▶ **WHAT THE TASK REQUIRES**: When you reach the line with "rw [firstN_eq_find?, List.find?_eq_none]" in the data below, begin printing lines exactly, and stop once the line with "(h4 : (s.log.subs.filter" has been printed.

EXCERPTED RECORDS section start

/-- An answer that nothing holds, in a run of BUSY answers that is not complete, is the delivery. -/
theorem State.reply_delivers {s : State} {q : Req} {st : Status} {payload : Bytes} (hholds : s.holdsReply q.mb = false)
    (hrun : (s.deliver q.mb st payload s.clocks.epoch).host.busyRun < 100) :
    s.reply q st payload = s.deliver q.mb st payload s.clocks.epoch := by
  simp only [State.reply, State.replyAt, State.respond, hholds, Bool.false_eq_true, if_false]
  rw [if_neg (by omega)]

end Sys2Proof.Machine

namespace Sys2Proof
open Machine

/-- Settles O60: by the delivery of each transport, and by the held answer. -/
theorem responseFillsItsHalf : Obligations.ResponseFillsItsHalf := by
  intro s q st payload _ hlen hbusy
  refine ⟨fun hhalted hgen => ?_, fun hheld hrun => ?_⟩
  · have hholds : s.holdsReply q.mb = false := by
      rcases hgen with h | h <;> simp [State.holdsReply, hhalted, h]
    have hrun : (if st = .busy then s.host.busyRun + 1 else 0) < 100 := by
      split
      · next h => exact hbusy.elim (fun h' => absurd h h') fun h' => by omega
      · decide
    by_cases howner : (s.mbAt q.mb).owner = .ethernet
    · obtain ⟨⟨hhalf, hother, hmailboxes, huser, honly⟩, hmb, hrun'⟩ :=
        State.deliver_ethernet (st := st) (epoch := s.clocks.epoch) hlen howner
      refine ⟨_, State.reply_delivers hholds (Nat.lt_of_le_of_lt (Nat.le_of_eq hrun') hrun), hhalf, hother, hmailboxes, huser,
        fun h => absurd howner h, fun _ => ?_, honly⟩
      rw [hmb]
      exact ⟨rfl, rfl, rfl⟩
    · obtain ⟨⟨hhalf, hother, hmailboxes, huser, honly⟩, hmb, hsent, hrun'⟩ :=
        State.deliver_mailbox (st := st) (epoch := s.clocks.epoch) hlen howner
      refine ⟨_, State.reply_delivers hholds (Nat.lt_of_le_of_lt (Nat.le_of_eq hrun') hrun), hhalf, hother, hmailboxes, huser,
        fun _ => ?_, fun h => absurd h howner, honly⟩
      rw [hmb]
      exact ⟨rfl, rfl, hsent, rfl⟩
  · have hholds : s.holdsReply q.mb = true := by
      rcases hheld with h | ⟨h, h'⟩ <;> simp [State.holdsReply, *]
    have hreply : s.reply q st payload = { s with sluice := { s.sluice with heldReplies := s.sluice.heldReplies ++
        [{ mailbox := q.mb, status := st.code, payload := payload, epoch := s.clocks.epoch }] } } := by
      simp only [State.reply, State.replyAt, State.respond, hholds, if_true]
      rw [if_neg (by omega)]
    refine ⟨_, hreply, rfl, ?_⟩
    exact Foot.onlyIn (Foot.sluice (l := 0x100000) Foot.same) [.sluice]

end Sys2Proof
end

section
/-! PROOFS. The logbook orders (R465, R466, R471): each body on the state with its request taken. -/
set_option Elab.async false
namespace Sys2Proof.Machine

/-- What an order that starts makes of the state, by what its body makes of it. -/
theorem State.runOrder_does {s x : State} {code mb : Nat} {body : Req → State → State}
    (hstart : s.starts code mb) (hbody : body (s.request mb) s.taken = x) :
    (.next (s.runOrder code mb body) : Host.Outcome State Fault Refusal) = .next x.followed :=
  next_congr ((State.runOrder_starts hstart body).trans (congrArg State.followed hbody))

/-- The same for an order whose payload asks for more, and has it. -/
theorem State.runOrderWith_does {s x : State} {code mb : Nat} {mayP mayF : Req → State → Bool}
    {body : Req → State → State} (hstart : s.starts code mb) (hp : mayP (s.request mb) s.taken = true)
    (hf : mayF (s.request mb) s.taken = true) (hbody : body (s.request mb) s.taken = x) :
    (.next (s.runOrderWith code mb mayP mayF body) : Host.Outcome State Fault Refusal) = .next x.followed :=
  next_congr ((State.runOrderWith_starts hstart hp hf body).trans (congrArg State.followed hbody))

/-- Among 16 numbers one is free while fewer than 8 are taken. -/
theorem exists_free_id (l : List Subscription) (h : l.length < 8) :
    ∃ id, firstN (fun i => l.all fun y => decide (y.id ≠ i)) (countFrom 16 1) = some id ∧ 1 ≤ id ∧ id ≤ 16 ∧
      ∀ y ∈ l, y.id ≠ id := by
  cases hfind : firstN (fun i => l.all fun y => decide (y.id ≠ i)) (countFrom 16 1) with
  | none =>
    rw [firstN_eq_find?, List.find?_eq_none] at hfind
    have hsub : countFrom 16 1 ⊆ l.map (·.id) := by
      intro i hi
      have htaken := hfind i hi
      simp only [List.all_eq_true, decide_eq_true_eq, Classical.not_forall, Classical.not_not] at htaken
      obtain ⟨y, hy, hid⟩ := htaken
      exact List.mem_map.mpr ⟨y, hy, hid⟩
    have hnodup : (countFrom 16 1).Nodup := by
      rw [countFrom_eq_range']
      exact List.nodup_range'
    have hle := hnodup.length_le_of_subset hsub
    rw [length_countFrom, List.length_map] at hle
    omega
  | some id =>
    rw [firstN_eq_find?] at hfind
    have hmem := mem_countFrom.mp (List.mem_of_find?_eq_some hfind)
    have hfree := List.find?_some hfind
    simp only [List.all_eq_true, decide_eq_true_eq] at hfree
    exact ⟨id, rfl, hmem.1, by omega, hfree⟩

/-- A subscription within the limits of R441 gets a number that none has. -/
theorem State.subscribe_within {s : State} (x : Subscription) (h8 : s.log.subs.length < 8)
    (h4 : (s.log.subs.filter fun y => decide (y.session = x.session)).length < 4) :
    ∃ id, s.subscribe x = some ({ s with log := { s.log with subs := s.log.subs ++ [{ x with id := id }] } }, id) ∧
      1 ≤ id ∧ id ≤ 16 ∧ ∀ y ∈ s.log.subs, y.id ≠ id := by
  obtain ⟨id, hid, h1, h16, hfree⟩ := exists_free_id s.log.subs h8
  refine ⟨id, ?_, h1, h16, hfree⟩
  rw [State.subscribe, if_neg (by omega), hid]
  rfl

/-- No damaged record changes nothing. -/
@[simp] theorem State.logDamaged_zero (s : State) : s.logDamaged 0 = s := rfl

/-- The records of a range that is held are all looked at. -/
theorem filter_held {n lo oldest head : Nat} (h1 : oldest ≤ lo) (h2 : lo + n ≤ head + 1) :
    (countFrom n lo).filter (fun x => decide (oldest ≤ x) && decide (x ≤ head)) = countFrom n lo := by
  refine List.filter_eq_self.mpr fun x hx => ?_
  rw [mem_countFrom] at hx
  simp only [Bool.and_eq_true, decide_eq_true_eq]
  omega

/-- The one number of a range at which a value is not 0. -/
theorem filter_single {n lo k : Nat} (f : Nat → Nat) (hk : k < n) (hf : f (lo + k) ≠ 0)
    (h : ∀ i, i < n → i ≠ k → f (lo + i) = 0) :
    ((countFrom n lo).map fun x => (x, f x)).filter (fun e : Nat × Nat => decide (e.2 ≠ 0)) = [(lo + k, f (lo + k))] := by
  have hfilter : (countFrom n lo).filter (fun x => decide (f x ≠ 0)) = (countFrom n lo).filter (fun x => decide (x = lo + k)) := by
    refine List.filter_congr fun x hx => ?_
    rw [mem_countFrom] at hx
    rw [decide_eq_decide]
    constructor
    · intro hne
      refine Classical.byContradiction fun hx' => ?_
      have hx0 := h (x - lo) (by omega) (by omega)
      rw [show lo + (x - lo) = x by omega] at hx0
      exact hne hx0
    · rintro rfl
      exact hf
  have hcount : (countFrom n lo).count (lo + k) = 1 :=
    (List.Nodup.count (by rw [countFrom_eq_range']; exact List.nodup_range')).trans (if_pos (mem_countFrom.mpr (by omega)))
  have hone : (countFrom n lo).filter (fun x => decide (x = lo + k)) = [lo + k] := by
    rw [List.filter_eq, hcount]
    rfl
  rw [List.filter_map]
  show ((countFrom n lo).filter (fun x => decide (f x ≠ 0))).map _ = _
  rw [hfilter, hone]
  rfl

end Sys2Proof.Machine

namespace Sys2Proof
open Machine

/-- Settles O4: each order's body under its layout. -/
theorem logbookReads : Obligations.LogbookReads := by
  refine ⟨fun s => ⟨fun hload => ?_, fun hload => ?_⟩, ?_, ?_⟩
  · simp only [exec, execLoadComplete, hload, if_true, State.loadWindow]
  · simp only [exec, execLoadComplete, hload, Bool.false_eq_true, if_false]
  · rintro s mb q rfl
    refine ⟨fun hstart hlay => ?_, fun hstart hlay h1 h7 v hv => ?_, fun hstart hlay h7 => ?_⟩
    · exact State.runOrder_does hstart (by simp only [hlay, Bool.not_true, Bool.false_eq_true, if_false]; rfl)
    · refine State.runOrder_does hstart ?_
      have hok : (!(s.request mb).lay 12 [(9, 3)] || decide ((s.request mb).u 8 1 = 0) ||
          decide (7 < (s.request mb).u 8 1)) = false := by
        rw [hlay, decide_eq_false (by omega), decide_eq_false (by omega)]
        rfl
      simp only [hok, Bool.false_eq_true, if_false]
      rw [hv]
      rfl
    · refine State.runOrder_does hstart ?_
      have hok : (!(s.request mb).lay 4 [(1, 3)] || decide (7 < (s.request mb).u 0 1)) = false := by
        rw [hlay, decide_eq_false (by omega)]
        rfl
      simp only [hok, Bool.false_eq_true, if_false]
      rfl
  · rintro s mb q rfl hstart hlay h1 hmax
    have hok : (!(s.request mb).lay 12 [(10, 2)] || decide ((s.request mb).u 8 2 = 0) ||
        decide (16384 < (s.request mb).u 8 2)) = false := by
      rw [hlay, decide_eq_false (by omega), decide_eq_false (by omega)]
      rfl
    refine ⟨fun hlocked => ?_, fun hlocked hold hhead hgood => ?_, fun k hlocked hold hhead hk hbad hgood => ?_⟩
    · have hlocked' : s.taken.secretLocked [1] = true := hlocked
      exact State.runOrder_does hstart (by simp only [hok, hlocked', Bool.false_eq_true, if_false, if_true]; rfl)
    · have hlocked' : s.taken.secretLocked [1] = false := hlocked
      refine State.runOrder_does hstart ?_
      have hnone : ((countFrom ((s.request mb).u 8 2) ((s.request mb).u 0 8)).map fun x => (x, s.taken.verifyOne x)).filter
          (fun e : Nat × Nat => decide (e.2 ≠ 0)) = [] := by
        refine List.filter_eq_nil_iff.mpr fun e he => ?_
        obtain ⟨x, hx, rfl⟩ := List.mem_map.mp he
        rw [mem_countFrom] at hx
        have hx0 := hgood (x - (s.request mb).u 0 8) (by omega)
        rw [show (s.request mb).u 0 8 + (x - (s.request mb).u 0 8) = x by omega] at hx0
        have hx' : s.taken.verifyOne x = 0 := hx0
        simp [hx']
      have hheld := filter_held (oldest := s.taken.log.oldest) (head := s.taken.log.head) hold hhead
      simp only [hok, hlocked', Bool.false_eq_true, if_false, hheld, hnone]
      rw [length_countFrom]
      rfl
    · have hlocked' : s.taken.secretLocked [1] = false := hlocked
      refine State.runOrder_does hstart ?_
      have hone := filter_single (lo := (s.request mb).u 0 8) s.taken.verifyOne hk (by
        show s.verifyOne _ ≠ 0
        rw [hbad]
        decide) hgood
      have hbad' : s.taken.verifyOne ((s.request mb).u 0 8 + k) = 2 := hbad
      rw [hbad'] at hone
      have hheld := filter_held (oldest := s.taken.log.oldest) (head := s.taken.log.head) hold hhead
      simp only [hok, hlocked', Bool.false_eq_true, if_false, hheld, hone]
      rw [length_countFrom]
      rfl

/-- Settles O5: each order's body under its layout and limits. -/
theorem logbookChangingOrders : Obligations.LogbookChangingOrders := by
  rintro s mb q rfl
  refine ⟨fun hstart hlay hnotes => ?_, fun hstart hlay htail hhead => ?_, fun u => rfl, fun hstart hlay hmagic => ?_,
    fun hstart hether hlay h8 h4 => ?_, fun hstart hlay hmine => ?_⟩
  · have hten : ¬10 ≤ (s.taken.sesAt (s.request mb).session).notes := Nat.not_le.mpr hnotes
    exact State.runOrder_does hstart
      (by simp only [hlay, hten, Bool.not_true, Bool.false_eq_true, if_false])
  · have hok : (!(s.request mb).lay 8 [] || decide ((s.request mb).u 0 8 < s.taken.log.tail) ||
        decide (s.taken.log.head + 1 < (s.request mb).u 0 8)) = false := by
      simp only [State.taken_left, hlay, Nat.not_lt.mpr htail, Nat.not_lt.mpr hhead, decide_false, Bool.not_true, Bool.or_self]
    exact State.runOrder_does hstart (by simp only [hok, Bool.false_eq_true, if_false])
  · exact State.runOrder_does hstart
      (by simp only [hlay, hmagic, Bool.not_true, ne_eq, not_true, decide_false, Bool.or_self, Bool.false_eq_true, if_false]; rfl)
  · obtain ⟨id, hsub, h1, h16, hfree⟩ := State.subscribe_within (s := s.taken)
      { id := 0, session := (s.request mb).session, log := true, kind := 0, row := 0, decim := 0
        next := (s.request mb).u 0 8, classes := (s.request mb).u 8 4, gone := 0 } h8 h4
    refine ⟨{ id := id, session := (s.request mb).session, log := true, kind := 0, row := 0, decim := 0,
               next := (s.request mb).u 0 8, classes := (s.request mb).u 8 4, gone := 0 },
      State.runOrderWith_does hstart (decide_eq_true hether) rfl ?_, rfl, h1, h16, hfree⟩
    simp only [hsub, hlay, Bool.not_true, Bool.false_eq_true, if_false]
    rfl
  · refine State.runOrder_does hstart ?_
    have hunsub : s.taken.unsubscribe (s.request mb).session ((s.request mb).u 0 1) true =
        some { s.taken with log := { s.log with subs := s.log.subs.filter fun y =>
          !(decide (y.id = (s.request mb).u 0 1) && decide (y.session = (s.request mb).session) && y.log) } } := by
      have hlog : ∀ b : Bool, decide (b = true) = b := by decide
      simp only [State.unsubscribe, State.taken_left, hlog, hmine, if_true]
    simp only [hlay, hunsub, Bool.not_true, Bool.false_eq_true, if_false]

end Sys2Proof
end

section
/-! PROOFS. Staging (R450 to R456, R482): what a staged record holds, what staging leaves alone, and the order of the fault
entries and the warden's records. -/
set_option Elab.async false
namespace Sys2Proof.Machine

/-- Without an orderly shutdown under way none goes on. -/
theorem State.advanceShutdown_none {s : State} (h : s.power.shutdown = none) : s.advanceShutdown = s := by
  rw [State.advanceShutdown, h]

/-- A burst that may start changes the burst and the count of free values. -/
theorem State.startBurst_eq (s : State) : ∃ b n, s.startBurst =
    { s with log := { s.log with burst := b }, freeCount := n } := by
  unfold State.startBurst
  dsimp only
  split
  · exact ⟨_, _, rfl⟩
  · exact ⟨s.log.burst, s.freeCount, rfl⟩

/-- What starting a burst leaves alone within the log. -/
@[simp] theorem State.startBurst_within (s : State) :
    s.startBurst.log.staging = s.log.staging ∧ s.startBurst.log.next = s.log.next ∧
    s.startBurst.log.lastChain = s.log.lastChain ∧ s.startBurst.log.offers = s.log.offers ∧
    s.startBurst.log.head = s.log.head ∧ s.startBurst.log.store = s.log.store ∧
    s.startBurst.log.unbacked = s.log.unbacked ∧ s.startBurst.log.failedBursts = s.log.failedBursts ∧
    s.startBurst.faults = s.faults ∧ s.startBurst.power = s.power ∧ s.startBurst.retained = s.retained := by
  obtain ⟨b, n, h⟩ := s.startBurst_eq
  rw [h]
  exact ⟨rfl, rfl, rfl, rfl, rfl, rfl, rfl, rfl, rfl, rfl, rfl⟩

/-- The record that staging makes of an offer, before its CHAIN. -/
def State.offered (s : State) (o : LogOffer) : LogRec :=
  { seq := s.log.next, cls := o.cls, source := o.source
    flags := o.flags ||| b2n s.power.brace.isSome ||| (4 * b2n s.log.unbacked), payload := o.payload s.clocks.epoch }

/-- The record that staging makes of an offer (R450, R451). -/
def State.stagedRec (s : State) (o : LogOffer) : LogRec :=
  let r := { s.offered o with chain := chainOf s.log.chainKey s.log.lastChain (s.offered o).body }
  { r with crc := crc32c r.chained }

theorem State.stagedRec_chain (s : State) (o : LogOffer) :
    (s.stagedRec o).chain = chainOf s.log.chainKey s.log.lastChain (s.stagedRec o).body := rfl

theorem State.stagedRec_crc (s : State) (o : LogOffer) : (s.stagedRec o).crc = crc32c (s.stagedRec o).chained := rfl

/-- Where a record is staged. -/
theorem State.stage_staging (s : State) (o : LogOffer) :
    Tab.get {} (s.stage o).log.staging s.log.next = s.stagedRec o := by
  show Tab.get {} (Tab.set {} _ s.log.next (s.stagedRec o)) s.log.next = _
  rw [Tab.get_set, if_pos rfl]

/-- Staging changes the log and the words that read uncorrectable. -/
theorem State.stage_only (s : State) (o : LogOffer) : Only [.log, .faults] s (s.stage o) :=
  (State.stage_foot s o).onlyIn [.log, .faults]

EXCERPTED RECORDS section end

▶ **REPLY**:
    rw [firstN_eq_find?, List.find?_eq_none] at hfind
    have hsub : countFrom 16 1 ⊆ l.map (·.id) := by
      intro i hi
      have htaken := hfind i hi
      simp only [List.all_eq_true, decide_eq_true_eq, Classical.not_forall, Classical.not_not] at htaken
      obtain ⟨y, hy, hid⟩ := htaken
      exact List.mem_map.mpr ⟨y, hy, hid⟩
    have hnodup : (countFrom 16 1).Nodup := by
      rw [countFrom_eq_range']
      exact List.nodup_range'
    have hle := hnodup.length_le_of_subset hsub
    rw [length_countFrom, List.length_map] at hle
    omega
  | some id =>
    rw [firstN_eq_find?] at hfind
    have hmem := mem_countFrom.mp (List.mem_of_find?_eq_some hfind)
    have hfree := List.find?_some hfind
    simp only [List.all_eq_true, decide_eq_true_eq] at hfree
    exact ⟨id, rfl, hmem.1, by omega, hfree⟩

/-- A subscription within the limits of R441 gets a number that none has. -/
theorem State.subscribe_within {s : State} (x : Subscription) (h8 : s.log.subs.length < 8)
    (h4 : (s.log.subs.filter fun y => decide (y.session = x.session)).length < 4) :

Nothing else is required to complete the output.